13 Responses to Ooh La La

  1. janice says:

    “the incongruity of using salt to kill pain”

    love it

  2. wcresser says:

    Hello Spike, if you do “love the idea of literary writing about the musician’s life,” be our guest, give it go, try your hand at it, and tell your people you saw “Ooh La la,” here first.

  3. Spike Perkins says:

    Beautiful poem, Lisa. I relate. Didn’t know you got to record with Ronnie Lane. I love the “Rough Mix” album he did with Pete Townsend back in the 70s. I love the idea of literary writing about the musician’s life, or pop culture in general. If you haven’t read it, check out Frank O’Hara’s poem, “The Day Lady Died.”

  4. CDE says:

    It paints a picture!
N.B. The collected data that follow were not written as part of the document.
-- ==== Sys2Proof/Laws/Blocks.lean ====
section
/-! SUPPORT. The blocks that each operation on the whole state leaves alone: one lemma per operation and block. -/
namespace Sys2Proof.Machine

@[simp] theorem State.raiseIf_timebase (s : State) (k : Option NoticeKind) (src : NoticeSource) (t : Stamp) :
    (s.raiseIf k src t).timebase = s.timebase := by
  unfold State.raiseIf; split <;> rfl

@[simp] theorem State.raiseIf_cr (s : State) (k : Option NoticeKind) (src : NoticeSource) (t : Stamp) :
    (s.raiseIf k src t).cr = s.cr := by
  unfold State.raiseIf; split <;> rfl

@[simp] theorem State.raiseIf_fmc (s : State) (k : Option NoticeKind) (src : NoticeSource) (t : Stamp) :
    (s.raiseIf k src t).fmc = s.fmc := by
  unfold State.raiseIf; split <;> rfl

@[simp] theorem State.raiseIf_vs (s : State) (k : Option NoticeKind) (src : NoticeSource) (t : Stamp) :
    (s.raiseIf k src t).vs = s.vs := by
  unfold State.raiseIf; split <;> rfl

@[simp] theorem State.raiseIf_pu (s : State) (k : Option NoticeKind) (src : NoticeSource) (t : Stamp) :
    (s.raiseIf k src t).pu = s.pu := by
  unfold State.raiseIf; split <;> rfl

@[simp] theorem State.raiseIf_ce (s : State) (k : Option NoticeKind) (src : NoticeSource) (t : Stamp) :
    (s.raiseIf k src t).ce = s.ce := by
  unfold State.raiseIf; split <;> rfl

@[simp] theorem State.raiseIf_op (s : State) (k : Option NoticeKind) (src : NoticeSource) (t : Stamp) :
    (s.raiseIf k src t).op = s.op := by
  unfold State.raiseIf; split <;> rfl

@[simp] theorem State.raiseIf_hu (s : State) (k : Option NoticeKind) (src : NoticeSource) (t : Stamp) :
    (s.raiseIf k src t).hu = s.hu := by
  unfold State.raiseIf; split <;> rfl

@[simp] theorem State.raiseIf_fu (s : State) (k : Option NoticeKind) (src : NoticeSource) (t : Stamp) :
    (s.raiseIf k src t).fu = s.fu := by
  unfold State.raiseIf; split <;> rfl

@[simp] theorem State.raiseIf_lc (s : State) (k : Option NoticeKind) (src : NoticeSource) (t : Stamp) :
    (s.raiseIf k src t).lc = s.lc := by
  unfold State.raiseIf; split <;> rfl

@[simp] theorem State.raiseIf_free (s : State) (k : Option NoticeKind) (src : NoticeSource) (t : Stamp) :
    (s.raiseIf k src t).free = s.free := by
  unfold State.raiseIf; split <;> rfl

@[simp] theorem State.raiseIf_pending (s : State) (k : Option NoticeKind) (src : NoticeSource) (t : Stamp) :
    (s.raiseIf k src t).pending = s.pending := by
  unfold State.raiseIf; split <;> rfl

@[simp] theorem State.closeBad_timebase (s : State) (c : Camera) (f : OpenFrame) (x : Failure) (t : Stamp) :
    (s.closeBad c f x t).timebase = s.timebase := by
  unfold State.closeBad; simp only []; split <;> simp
Triste mais gentil; très bien fait. (Hey, where else can I use our 7th grade French?…if not re: “Ooh La La”.)

  5. Gerald says:

    the cables were a web, too, eh. Keep writing and sending these out lisa. You remain a muse to many.

  6. Carlos says:

    Nicely done, Lisa! Such vivid images combined in such unexpected ways. Keeping it real, indeed.

  7. Kevin says:

    Beautiful work making such a broad and distinct collage of some mighty disparate schtuff. It all connects. O the lovely florescent lights and snacks of the late night traveling gigsters. I almost miss it.

  8. Ralph says:

    The only poem I know that meshes together salt cod, pearlescent spells, and redneck mothers…? It’s a beauty.

  9. Anne says:

    Love it, Lisa! Love it!

  10. scott says:

    uggh…..I wish I didn’t know exactly what you’re talking about…..nicely done.

  11. Peter says:

    Beautiful, Lisa. I hear you. R.I.P. Ronnie.

  12. Dave says:

    Wonderful line in parentheses near the end.